==== DATASET RECORDS ====

/-- 30_encoding.md R302 in the untimed model: two edges, the command's and its response's, carry out the transaction-level
function: from serve's answer (t, r) the first step presents r and the second leaves t. R302 gives the response after 1 to LAT
cycles; that it stands on the port right after the command's edge, so that two edges make a transaction, is the model's choice
(log entry 2, DESIGN CHOICE). -/
def Obligations.TransactionTakesTwoEdges : Prop :=
  ∀ (s t : State) (w : Word) (r : Response) (rest : List Edge),
    s.params.Legal → s.rsp = none → s.host = transactionEdges w ++ rest → serve w s = some (t, r) →
    ∃ u, step s = .next u ∧ u.rspPort false = some r ∧ step u = .next { t with host := rest }

/-- 30_encoding.md R301, R302 with the host's duty to hold its command, as HoldsCommand reads it (the model's choice, log entry
19): a command presented while another is outstanding runs, as
first presented, at the edge after the outstanding response transfers. -/
def Obligations.HeldCommandRunsNext : Prop :=
  ∀ (s : State) (r : Response) (e e' : Edge) (rest : List Edge) (i : Instr),
    s.params.Legal → s.rsp = some r → s.host = e :: e' :: rest → HoldsCommand s.outstanding s.host →
    e.rst = false → e.cmdValid = true → e.rspReady = true → e'.rst = false → decode e.cmdWord = .ok i →
    ∃ u, step s = .next u ∧ step u = exec i { s with rsp := none, host := rest }

/-- 30_encoding.md R302, 60_exceptions.md R1005: every command, in every state, is answered with one response and the machine
goes on; no command touches the parameters or the host's coming edges (the model's own fields, log entries 1 and 3). -/
def Obligations.EveryCommandIsAnswered : Prop :=
  ∀ (i : Instr) (s : State), ∃ (t : State) (r : Response),
    exec i s = .next t ∧ t.rsp = some r ∧ t.params = s.params ∧ t.host = s.host

/-- 93_implementation_defined.md section 2, 60_exceptions.md R1014, 30_encoding.md R301: the block never stops, and it holds
every state element between commands. A step from a state with legal parameters answers a next state with the same parameters,
which uses up one edge of the host's; where none is to come the clock stands still and the state is as it was; at an idle edge
(rst = 0, cmd_valid = 0, no command outstanding) nothing but the edge is gone. That the edges and the parameters are fields, and
that no edge to come means a stopped clock, is the model's choice (log entries 1, 3 and 5). -/
def Obligations.StepAlwaysContinues : Prop :=
  (∀ s : State, s.params.Legal →
    ∃ t, step s = .next t ∧ t.params = s.params ∧ t.host = s.host.tail ∧ (s.host = [] → t = s)) ∧
  (∀ (s : State) (e : Edge) (rest : List Edge),
    s.params.Legal → s.host = e :: rest → e.rst = false → e.cmdValid = false → s.rsp = none →
    step s = .next { s with host := rest })

/-- 00_scope.md R9: parameters outside R6's ranges are refused at construction and given no semantics. -/
def Obligations.IllegalParametersAreRefused : Prop :=
  (∀ p : Params, ¬ p.Legal → State.elaborate p = .error .illegalParameters) ∧
  (∀ p : Params, p.Legal → State.elaborate p = .ok (State.atReset p)) ∧
  (∀ s : State, ¬ s.params.Legal → step s = .refused .illegalParameters)

/-! ### Errors -/

/-- 60_exceptions.md R1000: a command answered with an error code changes nothing but last_err, which takes that code, and its
response data is 0. -/
def Obligations.ErrorChangesOnlyLastErr : Prop :=
  ∀ (w : Word) (s t : State) (r : Response), execWord w s = .next t → t.rsp = some r → r.err ≠ 0 →
    r.data = 0 ∧ t = { s with lastErr := r.err, rsp := some r }

/-- 60_exceptions.md R1002: of the errors that apply to a command, the one with the smallest code is reported; ILLEGAL comes
before all. A command to which none applies succeeds. Each command has at most one state check and one argument check. -/
def Obligations.SmallestErrorCodeIsReported : Prop :=
  (∀ (w : Word) (s : State) (x : Reject), decode w = .error x →
    execWord w s = .next { s with lastErr := 1, rsp := some { err := 1, data := 0 } }) ∧
  (∀ (i : Instr) (s : State) (e : Err), Applies e i s → (∀ e', Applies e' i s → e.code ≤ e'.code) → Raises i s e) ∧
  (∀ (i : Instr) (s : State), (∀ e, ¬ Applies e i s) → ∃ d t, Succeeds i s d t) ∧
  (∀ (i : Instr) (s : State) (e e' : Err), Applies e i s → Applies e' i s →
    (e ∈ [.busy, .noBlock, .coefFull, .coefIncomplete] ∧ e' ∈ [.busy, .noBlock, .coefFull, .coefIncomplete] ∨
      e ∈ [.arg, .laneCount, .emptyInput] ∧ e' ∈ [.arg, .laneCount, .emptyInput]) → e = e')

/-- 60_exceptions.md R1003: the mode table. NOP, READ, RDC and CLRERR never raise MODE; SETN, LDC, SETL and START raise it
exactly in RUN; STOP, INIT, BLOCK and PUSH exactly in CONFIG. -/
def Obligations.ModeTable : Prop :=
  ∀ (i : Instr) (s : State), Raises i s .mode ↔
    match i with
    | .nop | .read _ | .rdc _ | .clrerr => False
    | .setn _ | .ldc _ | .setl _ | .start => s.mode = .run
    | .stop | .init | .block _ | .push _ => s.mode = .config

/-- 10_state.md R114: last_err is sticky. A failing command (a word that is no command among them) overwrites it with its own
code, CLRERR and reset write 0, every other successful command leaves it. -/
def Obligations.LastErrIsSticky : Prop :=
  (∀ (i : Instr) (s t : State) (r : Response), exec i s = .next t → t.rsp = some r →
    (r.err ≠ 0 → t.lastErr = r.err) ∧
    (r.err = 0 → i ≠ .clrerr → t.lastErr = s.lastErr) ∧
    (i = .clrerr → t.lastErr = 0)) ∧
  (∀ (w : Word) (s t : State) (x : Reject), decode w = .error x → execWord w s = .next t → t.lastErr = 1) ∧
  (∀ (s t : State) (e : Edge) (rest : List Edge), s.host = e :: rest → e.rst = true → step s = .next t → t.lastErr = 0)

/-- 60_exceptions.md R1004: whether and which error a command raises does not depend on last_err, on earlier responses or on
what the host does later; issuing it again raises the same error. -/
def Obligations.RetryRaisesTheSameError : Prop :=
  ∀ (i : Instr) (s : State) (e : Err) (c : Code) (r : Option Response) (edges : List Edge), Raises i s e →
    Raises i { s with lastErr := c, rsp := r, host := edges } e

/-! ### Invariants and whole-machine rules -/

/-- 10_state.md R115 at reset, in the reference configuration (which configuration State.reset has is the model's choice, log
entry 3). -/
def Obligations.ResetStateHasInvariants : Prop := Inv State.reset

/-- 10_state.md R115 at reset, in every legal elaboration. -/
def Obligations.EveryElaborationStartsInInvariants : Prop :=
  ∀ p : Params, p.Legal → Inv (State.atReset p)

/-- 10_state.md R115: every step keeps the invariants, whatever the host does. -/
def Obligations.EveryStepKeepsInvariants : Prop :=
  ∀ s t : State, Inv s → step s = .next t → Inv t

/-- 10_state.md R103: of the commands, only START (CONFIG to RUN) and STOP (RUN to CONFIG) write mode. -/
def Obligations.OnlyStartAndStopChangeMode : Prop :=
  ∀ (i : Instr) (s t : State), exec i s = .next t → t.mode ≠ s.mode →
    (i = .start ∧ s.mode = .config ∧ t.mode = .run) ∨ (i = .stop ∧ s.mode = .run ∧ t.mode = .config)

/-- 10_state.md R104 to R106: of the commands, only SETN writes ntaps, only SETN and LDC write cptr and coef, and only in
CONFIG; LDC writes the one register coef[cptr]. -/
def Obligations.CoefficientWriters : Prop :=
  ∀ (i : Instr) (s t : State), exec i s = .next t →
    (t.ntaps ≠ s.ntaps → s.mode = .config ∧ i = .setn t.ntaps ∧ 1 ≤ t.ntaps ∧ t.ntaps ≤ s.params.nmax) ∧
    (t.cptr ≠ s.cptr → s.mode = .config ∧
      ((∃ n, i = .setn n ∧ t.cptr = 0) ∨ (∃ c, i = .ldc c ∧ t.cptr = s.cptr + 1))) ∧
    (t.coef ≠ s.coef → s.mode = .config ∧
      ((∃ n, i = .setn n ∧ ∀ k, elem t.coef k = 0) ∨
        (∃ c, i = .ldc c ∧ ∀ k, k ≠ s.cptr → elem t.coef k = elem s.coef k)))

/-- 10_state.md R107: of the commands, only START writes h0, h1 and hs. -/
def Obligations.OnlyStartWritesLaneSet : Prop :=
  ∀ (i : Instr) (s t : State), exec i s = .next t → i ≠ .start → t.h0 = s.h0 ∧ t.h1 = s.h1 ∧ t.hs = s.hs

/-- 10_state.md R108 to R113: of the commands, only PUSH, START, STOP and INIT write the histories, align, a0hold, phase and
scount; blk_remain is written by these and by BLOCK. A phase-0 PUSH leaves xh1, xhs and align, a phase-1 PUSH leaves xh0 and
a0hold. -/
def Obligations.FilterStateWriters : Prop :=
  ∀ (i : Instr) (s t : State), exec i s = .next t → i ≠ .start → i ≠ .stop → i ≠ .init →
    ((∀ m, i ≠ .block m) → (∀ x, i ≠ .push x) → t.blkRemain = s.blkRemain) ∧
    ((∀ x, i ≠ .push x) → t.xh0 = s.xh0 ∧ t.xh1 = s.xh1 ∧ t.xhs = s.xhs ∧ t.align = s.align ∧ t.a0hold = s.a0hold ∧
      t.phase = s.phase ∧ t.scount = s.scount) ∧
    (s.phase = .lane0 → t.xh1 = s.xh1 ∧ t.xhs = s.xhs ∧ t.align = s.align) ∧
    (s.phase = .lane1 → t.xh0 = s.xh0 ∧ t.a0hold = s.a0hold)

/-- 70_reset_and_hazards.md R1102: what reset, a successful START, STOP and INIT clear, keep and derive. -/
def Obligations.ClearingTable : Prop :=
  (∀ s t : State, (t = s.resetEdge ∨ ∃ i d u, i ∈ [Instr.start, .stop, .init] ∧ Succeeds i s d u ∧ t = u) →
    t.xh0 = List.replicate s.params.k0 0 ∧ t.xh1 = List.replicate s.params.k1 0 ∧ t.xhs = List.replicate s.params.k0 0 ∧
    t.align = 0 ∧ t.a0hold = 0 ∧ t.phase = .lane0 ∧ t.blkRemain = 0 ∧ t.scount = 0) ∧
  (∀ s : State, s.resetEdge.mode = .config ∧ s.resetEdge.ntaps = 0 ∧ s.resetEdge.cptr = 0 ∧ s.resetEdge.lastErr = 0 ∧
    ∀ k, elem s.resetEdge.coef k = 0 ∧ elem s.resetEdge.h0 k = 0 ∧ elem s.resetEdge.h1 k = 0 ∧ elem s.resetEdge.hs k = 0) ∧
  (∀ (i : Instr) (d : Nat) (s t : State), i ∈ [Instr.start, .stop, .init] → Succeeds i s d t →
    t.ntaps = s.ntaps ∧ t.cptr = s.cptr ∧ t.coef = s.coef ∧ t.lastErr = s.lastErr) ∧
  (∀ (d : Nat) (s t : State), Succeeds .start s d t → t.mode = .run ∧ t.h0 = lane0Taps s.params s.ntaps s.coef ∧
    t.h1 = lane1Taps s.params s.ntaps s.coef ∧ t.hs = sumTaps s.params t.h0 t.h1) ∧
  (∀ (d : Nat) (s t : State), Succeeds .stop s d t → t.mode = .config ∧ t.h0 = s.h0 ∧ t.h1 = s.h1 ∧ t.hs = s.hs) ∧
  (∀ (d : Nat) (s t : State), Succeeds .init s d t → t.mode = .run ∧ s.mode = .run ∧ t.h0 = s.h0 ∧ t.h1 = s.h1 ∧ t.hs = s.hs)

/-- 70_reset_and_hazards.md R1104, 44_cmd_stream.md R703: an open call cannot be cancelled by any command. While a block is open
in RUN, STOP, INIT and BLOCK raise BUSY, mode stays RUN, and only a successful PUSH counts the block down, by one. -/
def Obligations.OpenCallCannotBeCancelled : Prop :=
  ∀ (i : Instr) (s : State), s.mode = .run → s.blkRemain ≠ 0 →
    ((i = .stop ∨ i = .init ∨ ∃ m, i = .block m) → Raises i s .busy) ∧
    (∀ t, exec i s = .next t → t.mode = .run ∧
      (t.blkRemain = s.blkRemain ∨
        ∃ x, i = .push x ∧ InRangeS x s.params.wx ∧ t.blkRemain.toNat + 1 = s.blkRemain.toNat))

/-! ### Configuration commands -/

/-- 43_cmd_config.md R600, SETN: its effect (ntaps = n, cptr = 0, every coef 0, answer (0, 0), all else unchanged, so CFG_DONE
reads 0), its errors and its encoding. -/
def Obligations.SetnSetsTapCountAndClearsCoef : Prop :=
  (∀ (n : Nat) (s : State), s.mode = .config → 1 ≤ n → n ≤ s.params.nmax →
    exec (.setn n) s = .next { s with
      ntaps := n, cptr := 0, coef := List.replicate s.params.nmax 0, rsp := some { err := 0, data := 0 } } ∧
    ∀ t, exec (.setn n) s = .next t → cfgDone t = false ∧ t.coef.length = s.params.nmax ∧ ∀ k, elem t.coef k = 0) ∧
  (∀ (n : Nat) (s : State), s.mode = .run → Raises (.setn n) s .mode) ∧
  (∀ (n : Nat) (s : State), s.mode = .config → n = 0 ∨ s.params.nmax < n → Raises (.setn n) s .arg) ∧
  (∀ n : Nat, n < 2 ^ 32 → encode (.setn n) = BitVec.ofNat 32 n ++ (0 : BitVec 28) ++ (1 : BitVec 4))

/-- 43_cmd_config.md R601, LDC: coef[cptr] takes c and cptr counts up, nothing else changes; CFG_DONE reads 1 exactly when this
was the last tap; its errors and its encoding. -/
def Obligations.LdcLoadsNextTap : Prop :=
  (∀ (c : Int) (s : State), s.mode = .config → s.cptr ≠ s.ntaps → InRangeS c s.params.wc →
    exec (.ldc c) s = .next { s with
      coef := s.coef.set s.cptr c, cptr := s.cptr + 1, rsp := some { err := 0, data := 0 } } ∧
    (s.cptr < s.coef.length → ∀ t, exec (.ldc c) s = .next t →
      (∀ k, elem t.coef k = if k = s.cptr then c else elem s.coef k) ∧
      (1 ≤ s.ntaps → cfgDone t = decide (s.cptr + 1 = s.ntaps)))) ∧
  (∀ (c : Int) (s : State), s.mode = .run → Raises (.ldc c) s .mode) ∧
  (∀ (c : Int) (s : State), s.mode = .config → s.cptr = s.ntaps → Raises (.ldc c) s .coefFull) ∧
  (∀ (c : Int) (s : State), s.mode = .config → s.cptr ≠ s.ntaps → ¬ InRangeS c s.params.wc → Raises (.ldc c) s .arg) ∧
  (∀ c : Int, encode (.ldc c) = BitVec.ofInt 32 c ++ (0 : BitVec 28) ++ (2 : BitVec 4))

/-- 43_cmd_config.md R602, SETL: 2 is accepted and changes no state, every other lane count raises LANE_COUNT; MODE in RUN; its
encoding. -/
def Obligations.SetlAcceptsOnlyTwo : Prop :=
  (∀ s : State, s.mode = .config → exec (.setl 2) s = .next { s with rsp := some { err := 0, data := 0 } }) ∧
  (∀ (l : Nat) (s : State), s.mode = .run → Raises (.setl l) s .mode) ∧
  (∀ (l : Nat) (s : State), s.mode = .config → l ≠ 2 → Raises (.setl l) s .laneCount) ∧
  (∀ l : Nat, l < 2 ^ 32 → encode (.setl l) = BitVec.ofNat 32 l ++ (0 : BitVec 28) ++ (3 : BitVec 4))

====

• INSTRUCTIONS TO FOLLOW
Exactly the lines above from the one with "is the model's choice, log" to the one with "(t.ntaps ≠ s.ntaps", both included, are to be quoted; leave the rest out.

• EXPECTED ANSWER
/-- 10_state.md R115 at reset, in the reference configuration (which configuration State.reset has is the model's choice, log
entry 3). -/
def Obligations.ResetStateHasInvariants : Prop := Inv State.reset

/-- 10_state.md R115 at reset, in every legal elaboration. -/
def Obligations.EveryElaborationStartsInInvariants : Prop :=
  ∀ p : Params, p.Legal → Inv (State.atReset p)

/-- 10_state.md R115: every step keeps the invariants, whatever the host does. -/
def Obligations.EveryStepKeepsInvariants : Prop :=
  ∀ s t : State, Inv s → step s = .next t → Inv t

/-- 10_state.md R103: of the commands, only START (CONFIG to RUN) and STOP (RUN to CONFIG) write mode. -/
def Obligations.OnlyStartAndStopChangeMode : Prop :=
  ∀ (i : Instr) (s t : State), exec i s = .next t → t.mode ≠ s.mode →
    (i = .start ∧ s.mode = .config ∧ t.mode = .run) ∨ (i = .stop ∧ s.mode = .run ∧ t.mode = .config)

/-- 10_state.md R104 to R106: of the commands, only SETN writes ntaps, only SETN and LDC write cptr and coef, and only in
CONFIG; LDC writes the one register coef[cptr]. -/
def Obligations.CoefficientWriters : Prop :=
  ∀ (i : Instr) (s t : State), exec i s = .next t →
    (t.ntaps ≠ s.ntaps → s.mode = .config ∧ i = .setn t.ntaps ∧ 1 ≤ t.ntaps ∧ t.ntaps ≤ s.params.nmax) ∧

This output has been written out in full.